## Activity:
Look for "qualifier" in every line of the listing. Copy the lines that have it.

## Record excerpts:
/-- Whether the output of an entry fits its axis and kind; a MARK has none (R108, check 6). -/
def State.outputFits (s : State) (e : Entry) : Bool :=
  match e.output with
  | some o => (s.output o).binding == some e.axis && (s.output o).drive.fits e.kind
  | none => true

/-- Whether the points of an entry are below the modulus of its axis, and those of a WINDOW differ (R108, R109). -/
def Entry.pointsFit (e : Entry) (modulus : Nat) : Bool :=
  decide (e.on < modulus) && e.off?.all (fun off => decide (off < modulus) && off != e.on)

/-! ### PLACE -/

/-- PLACE, its arguments decoded: checks 3 to 10 of R107, then the slot, the item and the close (R108, R116). -/
def State.place (s : State) (e : Entry) (close : Bool) : State × Work :=
  let x := s.axis e.axis
  let l := s.list e.axis
  if x.state = .off then (s, bare .wrongState)
  else if l.closed then (s, bare .listSealed)
  else if !s.outputFits e then (s, bare .mismatch)
  else if !e.pointsFit x.modulus then (s, bare .badValue)
  else if s.wouldSpan e then (s, bare .spansWrap)
  else if Config.listCapacity ≤ l.items.length then (s, bare .listFull)
  else match s.lowestFree with
    | none => (s, bare .noSlot)
    | some h => ((s.setSlot h (.staged e true)).takeItems e.axis (l.items ++ [.place h]) close).closes e.axis h false

/-- PLACE (R108). -/
def placeBlock : Handler := fun args s =>
  match decodePlace args with
  | none => (s, bare .badValue)
  | some (e, close) => s.place e close

/-- PLACE (R108). -/
def execPlace (sent : Sent) (s : State) : Host.Outcome State Fault Refusal :=
  .next (s.request 0x30#8 sent.rest sent.pace placeBlock)

/-! ### ALTER -/

/-- Whether an ALTER gives a value for a field that the kind of an entry does not carry (R8, R109). -/
def AlterValues.alien (v : AlterValues) (e : Entry) : Bool :=
  (v.off.isSome && e.off?.isNone) || (v.duration.isSome && e.duration?.isNone)
    || (v.qualifier.isSome && e.qualifier?.isNone)

/-- The values of a new ALTER over those an item holds: each value present replaces the held one (R114). -/
def AlterValues.mergeOver (new held : AlterValues) : AlterValues :=
  { on := new.on.or held.on
    off := new.off.or held.off
    duration := new.duration.or held.duration
    qualifier := new.qualifier.or held.qualifier
    oncePerRev := new.oncePerRev.or held.oncePerRev
    notify := new.notify.or held.notify
    label := new.label.or held.label }

/-- A notify value present for a MARK is taken as yes (R109). -/
def AlterValues.forEntry (v : AlterValues) (e : Entry) : AlterValues :=
  if e.kind = .mark then { v with notify := v.notify.map (fun _ => true) } else v

/-- The points an ALTER gives are below the modulus, and those of a WINDOW differ after it (R109, check 7). -/
def AlterValues.pointsFit (v : AlterValues) (after : Entry) (modulus : Nat) : Bool :=
  v.on.all (fun p => decide (p < modulus)) && v.off.all (fun p => decide (p < modulus))
    && after.off?.all (fun off => off != after.on)

/-- Checks 3 to 5 of R107 for an edit that names a handle of a STAGED or LIVE entry: the status of the first that
fails. -/
def State.handleEditRefusal (s : State) (h : Nat) (e : Entry) : Option Status :=
  if (s.axis e.axis).state = .off then some .wrongState
  else if (s.list e.axis).closed then some .listSealed
  else match (s.list e.axis).itemOf h with
    | some (.retire _) => some .entryRetiring
    | _ => none

/-- An item in the place of the one that names a handle (R114). -/
def PendingList.replaceFor (l : PendingList) (h : Nat) (i : Item) : List Item :=
  l.items.map (fun j => if j.names h then i else j)

/-- The end of an edit that has passed its checks: its items are taken, with the close, and the list answer is
given. -/
def State.finishEdit (s : State) (a : AxisId) (items : List Item) (close : Bool) : State × Work :=
  (s.takeItems a items close).closes a 0 false

/-- ALTER of a STAGED entry, which has been read: checks 3 to 8, then the merge into its PLACE item (R109, R114). -/
def State.alterStaged (s : State) (h : Nat) (e : Entry) (v : AlterValues) (close : Bool) : State × Work :=
  match s.handleEditRefusal h e with
  | some status => (s, bare status)
  | none =>
    if v.alien e || !v.pointsFit (v.writeTo e) (s.axis e.axis).modulus then (s, bare .badValue)
    else if s.wouldSpan (v.writeTo e) then (s, bare .spansWrap)
    else (s.setSlot h (.staged (v.writeTo e) true)).finishEdit e.axis (s.list e.axis).items close

/-- ALTER of a LIVE entry, which has been read: checks 3 to 9, then the merge with its ALTER item or a new item
(R109, R114). -/
def State.alterLive (s : State) (h : Nat) (e : Entry) (v : AlterValues) (close : Bool) : State × Work :=
  match s.handleEditRefusal h e with
  | some status => (s, bare status)
  | none =>
    let l := s.list e.axis
    let merged :=
      match l.itemOf h with
      | some (.alter _ held) => v.mergeOver held
      | _ => v
    if v.alien e || !v.pointsFit (merged.writeTo e) (s.axis e.axis).modulus then (s, bare .badValue)
    else if s.wouldSpan (merged.writeTo e) then (s, bare .spansWrap)
    else if (l.itemOf h).isSome then s.finishEdit e.axis (l.replaceFor h (.alter h merged)) close
    else if Config.listCapacity ≤ l.items.length then (s, bare .listFull)
    else s.finishEdit e.axis (l.items ++ [.alter h merged]) close

/-- Check 2 of R107 has found the entry inconsistent: it is fenced, and the request goes on when the claims of the fence are
taken (R160, R161). -/
def State.fencedByEdit (s : State) (h : Nat) (next : Next) : State × Work :=
  ((s.beginFence h).1, claimed (s.beginFence h).2 next)

/-- ALTER, its arguments decoded: check 2 of R107, with its read in the integrity sense, and then by state. -/
def State.alter (s : State) (h : Nat) (v : AlterValues) (close : Bool) : State × Work :=
  match s.slot h with
  | .free | .disabled | .unread _ _ _ => (s, bare .noSuchEntry)
  | .fenced _ _ _ => (s, bare .fenced)
  | .staged e ok => if ok then s.alterStaged h e (v.forEntry e) close else s.fencedByEdit h (.reply .fenced [])
  | .live e ok _ => if ok then s.alterLive h e (v.forEntry e) close else s.fencedByEdit h (.reply .fenced [])

/-- ALTER (R109). -/
def alterBlock : Handler := fun args s =>
  match decodeAlter args with
  | none => (s, bare .badValue)
  | some (h, v, close) => s.alter h v close

/-- ALTER (R109). -/
def execAlter (sent : Sent) (s : State) : Host.Outcome State Fault Refusal :=
  .next (s.request 0x31#8 sent.rest sent.pace alterBlock)

/-! ### RETIRE -/

/-- The end of a RETIRE that has passed its checks. -/
def State.finishRetire (s : State) (a : AxisId) (items : List Item) (close : Bool) (h : Nat) : State × Work :=
  (s.takeItems a items close).closes a h true

/-- RETIRE of a STAGED entry, which has been read: checks 3 to 5, then its PLACE item is removed and the slot is
FREE at once (R110, R114). -/
def State.retireStaged (s : State) (h : Nat) (e : Entry) (close : Bool) : State × Work :=
  match s.handleEditRefusal h e with
  | some status => (s, bare status)
  | none =>
    (s.setSlot h .free).finishRetire e.axis ((s.list e.axis).items.filter (fun i => !i.names h)) close h

/-- RETIRE of a LIVE entry, which has been read: checks 3 to 5 and 9, then a RETIRE item, in the place of its ALTER
item or at the end (R110, R114). -/
def State.retireLive (s : State) (h : Nat) (e : Entry) (close : Bool) : State × Work :=
  match s.handleEditRefusal h e with
  | some status => (s, bare status)
  | none =>
    let l := s.list e.axis
    if (l.itemOf h).isSome then s.finishRetire e.axis (l.replaceFor h (.retire h)) close h
    else if Config.listCapacity ≤ l.items.length then (s, bare .listFull)
    else s.finishRetire e.axis (l.items ++ [.retire h]) close h

/-- RETIRE, its arguments decoded: check 2 of R107, with its read in the integrity sense, and then by state. -/
def State.retire (s : State) (h : Nat) (close : Bool) : State × Work :=
  match s.slot h with
  | .free | .disabled | .unread _ _ _ => (s, bare .noSuchEntry)
  | .fenced _ _ _ => s.retireFenced h
  | .staged e ok => if ok then s.retireStaged h e close else s.fencedByEdit h (.retire h)
  | .live e ok _ => if ok then s.retireLive h e close else s.fencedByEdit h (.retire h)

/-- RETIRE (R110). -/
def retireBlock : Handler := fun args s =>
  match decodeRetire args with
  | none => (s, bare .badValue)
  | some (h, close) => s.retire h close

/-- RETIRE (R110). -/
def execRetire (sent : Sent) (s : State) : Host.Outcome State Fault Refusal :=
  .next (s.request 0x32#8 sent.rest sent.pace retireBlock)

/-! ### SET_LEAD -/

/-- The lead each output will have in the post-state that a SET_LEAD asks for (R113). -/
def State.leadsWith (s : State) (a : AxisId) (o : OutId) (lead : Int) (o' : OutId) : Int :=
  if o' = o then lead else s.leadAfter a o'

/-- Whether a SET_LEAD would leave a once-per-revolution WINDOW of its output spanning the wrap point (R113). -/
def State.leadWouldSpan (s : State) (a : AxisId) (o : OutId) (lead : Int) : Bool :=
  handles.any (fun h => (s.entryAfter h).any (fun e =>
    e.targets o && e.spansUnder (s.axis e.axis).modulus (s.leadsWith a o lead)))

/-- SET_LEAD, its arguments decoded, for an output bound to an axis: checks 3, 4 and 7 to 9 of R107, then the item
(R112, R114). -/
def State.setLeadOn (s : State) (a : AxisId) (o : OutId) (lead : Int) (close : Bool) : State × Work :=
  let l := s.list a
  if (s.axis a).state = .off then (s, bare .wrongState)
  else if l.closed then (s, bare .listSealed)
  else if (s.axis a).modulus ≤ lead.natAbs then (s, bare .badValue)
  else if s.leadWouldSpan a o lead then (s, bare .spansWrap)
  else if l.items.any (Item.leads o) then
    s.finishEdit a (l.items.map (fun i => if i.leads o then .setLead o lead else i)) close
  else if Config.listCapacity ≤ l.items.length then (s, bare .listFull)
  else s.finishEdit a (l.items ++ [.setLead o lead]) close

/-- SET_LEAD (R112): an output whose binding is none is refused with MISMATCH. -/
def setLeadBlock : Handler := fun args s =>
  match decodeSetLead args with
  | none => (s, bare .badValue)
  | some (o, lead, close) =>
    match (s.output o).binding with
    | none => (s, bare .mismatch)
    | some a => s.setLeadOn a o lead close

/-- SET_LEAD (R112). -/
def execSetLead (sent : Sent) (s : State) : Host.Outcome State Fault Refusal :=
  .next (s.request 0x33#8 sent.rest sent.pace setLeadBlock)

/-! ### CLOSE_LIST, DISCARD, READ_PENDING -/

/-- CLOSE_LIST of an axis (R116). -/
def State.closeList (s : State) (a : AxisId) : State × Work :=
  let l := s.list a
  if (s.axis a).state = .off then (s, bare .wrongState)
  else if l.closed then (s, replied .done (s.listAnswer a none 0 0#8 0))
  else if l.items.isEmpty then (s, bare .nothingPending)
  else s.finishEdit a l.items true

/-- CLOSE_LIST (R116). -/
def closeListBlock : Handler := fun args s =>
  match axisOf (natAt args 0 1) with
  | none => (s, bare .badValue)
  | some a => s.closeList a

/-- CLOSE_LIST (R116). -/
def execCloseList (sent : Sent) (s : State) : Host.Outcome State Fault Refusal :=
  .next (s.request 0x34#8 sent.rest sent.pace closeListBlock)

/-- A discarded item: the slot of a PLACE item goes from STAGED to FREE, and the others leave nothing behind (R128). -/
def State.discardItem (s : State) : Item → State
  | .place h => if (s.slot h).lifecycle = .staged then s.setSlot h .free else s
  | .alter _ _ | .retire _ | .setLead _ _ => s

/-- DISCARD of an axis (R128): a list without items is opened if it was closed. -/
def State.discard (s : State) (a : AxisId) : State × Work :=
  let l := s.list a
  if (s.axis a).state = .off then (s, bare .wrongState)
  else if l.items.isEmpty then
    (if l.closed then s.setList a ⟨[], false, l.change + 1#8⟩ else s, bare .nothingPending)
  else
    let t := (l.items.foldl State.discardItem s).setList a ⟨[], false, l.change + 1#8⟩
    (t, replied .done (t.listAnswer a none 0 0#8 l.items.length))

/-- DISCARD (R128). -/
def discardBlock : Handler := fun args s =>
  match axisOf (natAt args 0 1) with
  | none => (s, bare .badValue)
  | some a => s.discard a

/-- DISCARD (R128). -/
def execDiscard (sent : Sent) (s : State) : Host.Outcome State Fault Refusal :=
  .next (s.request 0x35#8 sent.rest sent.pace discardBlock)

/-- The 19 bytes of one item with its index in the list (R129, R192). -/
def State.itemRecord (s : State) (index : Nat) (i : Item) : List Byte :=
  [itemCode (some i), byteOf index] ++ bytesOf 2 (i.handle?.getD 0) ++
    match i with
    | .place h =>
      match (s.slot h).entry? with
      | some e =>
        [byteOf e.axis, e.kind.code, outputByte e.output, e.values.presence] ++ e.values.bytes
      | none => List.replicate 15 0#8
    | .alter _ v => [0#8, 0#8, 0#8, v.presence] ++ v.bytes
    | .retire _ => List.replicate 15 0#8
    | .setLead o lead => [0#8, 0#8, byteOf o, 0#8] ++ signedBytesOf 2 lead ++ List.replicate 9 0#8

/-- The READ_PENDING payload from a start index, at most six items (R129, R192). -/
def State.pendingPayload (s : State) (a : AxisId) (start : Nat) : List Byte :=
  let l := s.list a
  let shown := (l.items.drop start).take 6
  [byteOf a, boolByte l.closed, byteOf l.items.length, l.change, byteOf shown.length]
    ++ ((List.range shown.length).zipWith (fun k i => s.itemRecord (start + k) i) shown).flatten

/-- READ_PENDING changes nothing (R129). -/
def readPendingBlock : Handler := fun args s =>
  match axisOf (natAt args 0 1), withinNat 0 31 (natAt args 1 1) with
  | some a, some start => (s, replied .done (s.pendingPayload a start))
  | _, _ => (s, bare .badValue)

/-- READ_PENDING (R129). -/
def execReadPending (sent : Sent) (s : State) : Host.Outcome State Fault Refusal :=
  .next (s.request 0x36#8 sent.rest sent.pace readPendingBlock)

end Sys2Proof.Machine
end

## Answer box:
    || (v.qualifier.isSome && e.qualifier?.isNone)
    qualifier := new.qualifier.or held.qualifier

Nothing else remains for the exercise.